> _WHAT IS BEING ASKED_:
Reproduce exactly the lines of the material beneath, from the line that contains "exact execCase_completes _ s s" to the line that contains "exact .inl ⟨rfl, rfl⟩", both included, and no other lines.

> _EXCERPTED RECORDS_:
-- ==== Sys2Proof/Laws/Exec.lean ====
section
/-! SUPPORT. What the execute phase and the Step can do, said once over all instructions: the inversion lemmas that every
invariant cites. -/

namespace Sys2Proof.Machine

/-- The arguments a fault is raised with (60_exceptions.md R170, column info word). -/
def Fault.InRange (f : Fault) : Prop :=
  match f with
  | .stackOverflow | .stackUnderflow => True
  | .outOfBoundsMemoryAccess a => 4096 ≤ a ∧ a < 65536
  | .outOfBoundsDisplayAccess idx => 2048 ≤ idx ∧ idx ≤ 17478
  | .keyIndexOutOfRange k => 16 ≤ k.toNat

/-- An instruction that raises no fault leaves the fault status, the keys and BEEP alone, clears neither REDRAW nor UNK, and
keeps memory canonical. -/
def Completes (s t : State) : Prop :=
  t.halt = s.halt ∧ t.fcause = s.fcause ∧ t.finfo = s.finfo ∧ t.keys = s.keys ∧ t.beep = s.beep ∧
    (s.redraw = true → t.redraw = true) ∧ (s.unk = true → t.unk = true) ∧ (Memory.wf s.mem → Memory.wf t.mem)

/-- The execute phase always answers a next state: the instruction's own, or the fault taken in the state at the start. -/
def ExecCase (i : Instr) (s : State) : Prop :=
  ∃ t, exec i s = .next t ∧ (Completes s t ∨ ∃ f : Fault, f.InRange ∧ t = raise f s)

theorem execCase_completes (i : Instr) (s t : State) (h : exec i s = .next t) (hc : Completes s t) : ExecCase i s :=
  ⟨t, h, .inl hc⟩

theorem execCase_orRaise (i : Instr) (s : State) (r : Except Fault State) (h : exec i s = orRaise s r)
    (hok : ∀ t, r = .ok t → Completes s t) (herr : ∀ f, r = .error f → f.InRange) : ExecCase i s := by
  cases r with
  | ok t => exact ⟨t, h, .inl (hok t rfl)⟩
  | error f => exact ⟨raise f s, h, .inr ⟨f, herr f rfl, rfl⟩⟩

theorem runFault_inRange (base : Nat) (h : base < 65536) : (runFault base).InRange := by
  simp only [runFault, Fault.InRange, Config.memSize]
  omega

theorem writeChecked_cases (m : Memory) (base : Nat) (bytes : List Byte) :
    (∃ m', writeChecked m base bytes = .ok m') ∨ writeChecked m base bytes = .error (runFault base) := by
  unfold writeChecked
  split
  · exact .inl ⟨_, rfl⟩
  · exact .inr rfl

theorem readChecked_cases (m : Memory) (base count : Nat) :
    (runInMemory base count ∧ readChecked m base count = .ok (Memory.readRun m base count)) ∨
      readChecked m base count = .error (runFault base) := by
  unfold readChecked
  split
  · rename_i h; exact .inl ⟨h, rfl⟩
  · exact .inr rfl

theorem storeAtIndex_cases (bytes : List Byte) (k : Nat) (s : State) :
    (∃ m, writeChecked s.mem s.i.toNat bytes = .ok m ∧
      storeAtIndex bytes k s = .ok (advance (setIndex (setMem s m) (BitVec.ofNat 16 (s.i.toNat + k))))) ∨
      storeAtIndex bytes k s = .error (runFault s.i.toNat) := by
  rcases writeChecked_cases s.mem s.i.toNat bytes with ⟨m, h⟩ | h
  · exact .inl ⟨m, h, by simp [storeAtIndex, indexAddress, h]⟩
  · exact .inr (by simp [storeAtIndex, indexAddress, h])

theorem loadAtIndex_cases (count : Nat) (s : State) :
    loadAtIndex count s = .ok (advance (setIndex (setRegs s (loadRegs s.v 0 (Memory.readRun s.mem s.i.toNat count)))
      (BitVec.ofNat 16 (s.i.toNat + count)))) ∨ loadAtIndex count s = .error (runFault s.i.toNat) := by
  rcases readChecked_cases s.mem s.i.toNat count with ⟨-, h⟩ | h
  · exact .inl (by simp [loadAtIndex, indexAddress, h])
  · exact .inr (by simp [loadAtIndex, indexAddress, h])

theorem spriteChecked_cases (s : State) (x0 y0 count : Nat) :
    (∃ pixels, spriteChecked s x0 y0 count = .ok pixels) ∨
      spriteChecked s x0 y0 count = .error (runFault s.i.toNat) ∨
      ∃ idx ∈ spritePixels x0 y0 0 (Memory.readRun s.mem s.i.toNat count),
        2048 ≤ idx ∧ spriteChecked s x0 y0 count = .error (.outOfBoundsDisplayAccess idx) := by
  rcases readChecked_cases s.mem s.i.toNat count with ⟨-, h⟩ | h
  · cases hf : (spritePixels x0 y0 0 (Memory.readRun s.mem s.i.toNat count)).find?
      (fun idx => decide (Config.dispSize ≤ idx)) with
    | none =>
      refine .inl ⟨spritePixels x0 y0 0 (Memory.readRun s.mem s.i.toNat count), ?_⟩
      simp only [spriteChecked, indexAddress, Nat.add_zero, h, hf]
    | some idx =>
      refine .inr (.inr ⟨idx, List.mem_of_find?_eq_some hf, ?_, ?_⟩)
      · simpa [Config.dispSize] using List.find?_some hf
      · simp only [spriteChecked, indexAddress, Nat.add_zero, h, hf]
  · exact .inr (.inl (by simp only [spriteChecked, indexAddress, Nat.add_zero, h]))

theorem execCase_ret (s : State) : ExecCase .ret s := by
  refine execCase_orRaise .ret s (returnFromCall s) rfl (fun t h => ?_) (fun f h => ?_)
  · simp only [returnFromCall] at h
    split at h
    · rename_i entry u hp
      unfold popEntry at hp
      split at hp
      · exact nomatch hp
      · obtain ⟨-, rfl⟩ := Prod.mk.inj (Except.ok.inj hp)
        exact Except.ok.inj h ▸ ⟨rfl, rfl, rfl, rfl, rfl, id, id, id⟩
    · exact nomatch h
  · simp only [returnFromCall] at h
    split at h
    · exact nomatch h
    · rename_i g hp
      unfold popEntry at hp
      split at hp
      · exact Except.error.inj h ▸ Except.error.inj hp ▸ trivial
      · exact nomatch hp

theorem execCase_call (nnn : Addr) (s : State) : ExecCase (.call nnn) s := by
  by_cases hs : s.sp.val < 16
  · refine execCase_completes _ s (setPc (setStack s (s.stack.set s.sp.val s.pc hs) ⟨s.sp.val + 1, Nat.succ_lt_succ hs⟩)
      (addrOperand nnn)) ?_ ⟨rfl, rfl, rfl, rfl, rfl, id, id, id⟩
    simp only [exec, execCall, callAddress, pushPc_ok s hs, orRaise]
  · have : s.sp.val = 16 := by omega
    refine ⟨raise .stackOverflow s, ?_, .inr ⟨.stackOverflow, trivial, rfl⟩⟩
    simp only [exec, execCall, callAddress, pushPc_full s this, orRaise]

theorem execCase_store (i : Instr) (s : State) (bytes : List Byte) (k : Nat)
    (h : exec i s = orRaise s (storeAtIndex bytes k s)) : ExecCase i s := by
  rcases storeAtIndex_cases bytes k s with ⟨m, hm, e⟩ | e <;> rw [e] at h
  · exact execCase_completes i s _ h
      ⟨rfl, rfl, rfl, rfl, rfl, id, id, fun hw => writeChecked_wf _ _ _ _ hw hm⟩
  · exact ⟨_, h, .inr ⟨_, runFault_inRange _ s.i.isLt, rfl⟩⟩

theorem execCase_ldVxMem (x : Nibble) (s : State) : ExecCase (.ldVxMem x) s := by
  have h : exec (.ldVxMem x) s = orRaise s (loadAtIndex (rangeLength x) s) := rfl
  rcases loadAtIndex_cases (rangeLength x) s with e | e <;> rw [e] at h
  · exact execCase_completes _ s _ h ⟨rfl, rfl, rfl, rfl, rfl, id, id, id⟩
  · exact ⟨_, h, .inr ⟨_, runFault_inRange _ s.i.isLt, rfl⟩⟩

theorem execCase_key (i : Instr) (x : Nibble) (wanted : Bool) (s : State)
    (h : exec i s = orRaise s (skipOnKey x wanted s)) : ExecCase i s := by
  by_cases hk : (getReg s x).toNat < 16
  · simp only [skipOnKey, keyOperand_ok _ hk, Except.map, orRaise] at h
    exact execCase_completes i s _ h ⟨rfl, rfl, rfl, rfl, rfl, id, id, id⟩
  · simp only [skipOnKey, keyOperand_error _ (Nat.le_of_not_lt hk), Except.map, orRaise] at h
    exact ⟨_, h, .inr ⟨.keyIndexOutOfRange (getReg s x), Nat.le_of_not_lt hk, rfl⟩⟩

theorem execCase_ldVxK (x : Nibble) (s : State) : ExecCase (.ldVxK x) s := by
  cases h : scanKeys s with
  | some k =>
    exact execCase_completes _ s (advance (setReg s x (BitVec.ofNat 8 k))) (by simp only [exec, execLdVxK, h])
      ⟨rfl, rfl, rfl, rfl, rfl, id, id, id⟩
  | none =>
    exact execCase_completes _ s s (by simp only [exec, execLdVxK, h]) ⟨rfl, rfl, rfl, rfl, rfl, id, id, id⟩

theorem execCase_drw (x y n : Nibble) (s : State) : ExecCase (.drw x y n) s := by
  have h : exec (.drw x y n) s = orRaise s
      ((spriteChecked s (getReg s x).toNat (getReg s y).toNat n.toNat).map (fun pixels => drawPixels pixels s)) := rfl
  rcases spriteChecked_cases s (getReg s x).toNat (getReg s y).toNat n.toNat with ⟨p, e⟩ | e | ⟨idx, hi, hr, e⟩ <;>
    rw [e] at h
  · exact execCase_completes _ s _ h ⟨rfl, rfl, rfl, rfl, rfl, fun _ => rfl, id, id⟩
  · exact ⟨_, h, .inr ⟨_, runFault_inRange _ s.i.isLt, rfl⟩⟩
  · refine ⟨_, h, .inr ⟨.outOfBoundsDisplayAccess idx, ⟨hr, ?_⟩, rfl⟩⟩
    obtain ⟨k, c, hk, hc, -, e⟩ := (mem_spritePixels _ _ _ _ _).mp hi
    have hx := (getReg s x).isLt
    have hy := (getReg s y).isLt
    have hn := n.isLt
    simp only [readRun_length] at hk
    simp only [pixelIndex, Config.dispWidth] at e
    omega

/-- What the execute phase can do, for every instruction and state. -/
theorem exec_cases (i : Instr) (s : State) : ExecCase i s := by
  cases i with
  | ret => exact execCase_ret s
  | call nnn => exact execCase_call nnn s
  | drw x y n => exact execCase_drw x y n s
  | skp x => exact execCase_key _ x true s rfl
  | sknp x => exact execCase_key _ x false s rfl
  | ldVxK x => exact execCase_ldVxK x s
  | ldB x => exact execCase_store _ s _ _ rfl
  | ldMemVx x => exact execCase_store _ s _ _ rfl
  | ldVxMem x => exact execCase_ldVxMem x s
  | sys nnn => exact execCase_completes _ s _ rfl ⟨rfl, rfl, rfl, rfl, rfl, id, fun _ => rfl, id⟩
  | cls => exact execCase_completes _ s _ rfl ⟨rfl, rfl, rfl, rfl, rfl, fun _ => rfl, id, id⟩
  | _ => exact execCase_completes _ s _ rfl ⟨rfl, rfl, rfl, rfl, rfl, id, id, id⟩

/-- A taken fault leaves a fault status of R170's table. -/
theorem raise_faultStatus (f : Fault) (s : State) (h : f.InRange) : FaultStatusOk (raise f s) := by
  unfold FaultStatusOk
  rw [if_pos (raise_halt f s)]
  cases f with
  | stackOverflow => exact .inl ⟨rfl, rfl⟩
  | stackUnderflow => exact .inr (.inl ⟨rfl, rfl⟩)
  | outOfBoundsMemoryAccess a =>
    have hr : 4096 ≤ a ∧ a < 65536 := h
    refine .inr (.inr (.inl ⟨rfl, ?_⟩))
    simp only [raise, Fault.info, BitVec.toNat_ofNat]
    omega
  | outOfBoundsDisplayAccess idx =>
    have hr : 2048 ≤ idx ∧ idx ≤ 17478 := h
    refine .inr (.inr (.inr (.inl ⟨rfl, ?_⟩)))
    simp only [raise, Fault.info, BitVec.toNat_ofNat]
    omega
  | keyIndexOutOfRange k =>
    have hr : 16 ≤ k.toNat := h
    have hk := k.isLt
    refine .inr (.inr (.inr (.inr ⟨rfl, ?_⟩)))
    simp only [raise, Fault.info, BitVec.toNat_setWidth]
    omega

/-! ### The Step -/

/-- A Step with HALT = 1 (R81). -/
theorem step_halted (s : State) (h : s.halt = true) : step s = .next s := by
  simp only [step, cycle, h, if_true]

/-- A Step whose fetch leaves memory (R82). -/
theorem step_fetch_fault (s : State) (h : s.halt = false) (hp : Config.memSize ≤ s.pc.toNat + 1) :
    step s = .next (raise (.outOfBoundsMemoryAccess (max s.pc.toNat Config.memSize)) s) := by
  simp only [step, cycle, h, fetch_error s hp, Bool.false_eq_true, if_false]

/-- A running Step whose fetch stays in memory runs the fetched word (R80). -/
theorem step_runs (s : State) (h : s.halt = false) (hp : s.pc.toNat + 1 < Config.memSize) :
    step s = runWord (wordOfBytes (Memory.read s.mem s.pc.toNat) (Memory.read s.mem (s.pc.toNat + 1))) s := by
  simp only [step, cycle, h, fetch_ok s hp, Bool.false_eq_true, if_false]

end Sys2Proof.Machine
end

> _RESULT BELOW_:
    exact execCase_completes _ s s (by simp only [exec, execLdVxK, h]) ⟨rfl, rfl, rfl, rfl, rfl, id, id, id⟩

theorem execCase_drw (x y n : Nibble) (s : State) : ExecCase (.drw x y n) s := by
  have h : exec (.drw x y n) s = orRaise s
      ((spriteChecked s (getReg s x).toNat (getReg s y).toNat n.toNat).map (fun pixels => drawPixels pixels s)) := rfl
  rcases spriteChecked_cases s (getReg s x).toNat (getReg s y).toNat n.toNat with ⟨p, e⟩ | e | ⟨idx, hi, hr, e⟩ <;>
    rw [e] at h
  · exact execCase_completes _ s _ h ⟨rfl, rfl, rfl, rfl, rfl, fun _ => rfl, id, id⟩
  · exact ⟨_, h, .inr ⟨_, runFault_inRange _ s.i.isLt, rfl⟩⟩
  · refine ⟨_, h, .inr ⟨.outOfBoundsDisplayAccess idx, ⟨hr, ?_⟩, rfl⟩⟩
    obtain ⟨k, c, hk, hc, -, e⟩ := (mem_spritePixels _ _ _ _ _).mp hi
    have hx := (getReg s x).isLt
    have hy := (getReg s y).isLt
    have hn := n.isLt
    simp only [readRun_length] at hk
    simp only [pixelIndex, Config.dispWidth] at e
    omega

/-- What the execute phase can do, for every instruction and state. -/
theorem exec_cases (i : Instr) (s : State) : ExecCase i s := by
  cases i with
  | ret => exact execCase_ret s
  | call nnn => exact execCase_call nnn s
  | drw x y n => exact execCase_drw x y n s
  | skp x => exact execCase_key _ x true s rfl
  | sknp x => exact execCase_key _ x false s rfl
  | ldVxK x => exact execCase_ldVxK x s
  | ldB x => exact execCase_store _ s _ _ rfl
  | ldMemVx x => exact execCase_store _ s _ _ rfl
  | ldVxMem x => exact execCase_ldVxMem x s
  | sys nnn => exact execCase_completes _ s _ rfl ⟨rfl, rfl, rfl, rfl, rfl, id, fun _ => rfl, id⟩
  | cls => exact execCase_completes _ s _ rfl ⟨rfl, rfl, rfl, rfl, rfl, fun _ => rfl, id, id⟩
  | _ => exact execCase_completes _ s _ rfl ⟨rfl, rfl, rfl, rfl, rfl, id, id, id⟩

/-- A taken fault leaves a fault status of R170's table. -/
theorem raise_faultStatus (f : Fault) (s : State) (h : f.InRange) : FaultStatusOk (raise f s) := by
  unfold FaultStatusOk
  rw [if_pos (raise_halt f s)]
  cases f with
  | stackOverflow => exact .inl ⟨rfl, rfl⟩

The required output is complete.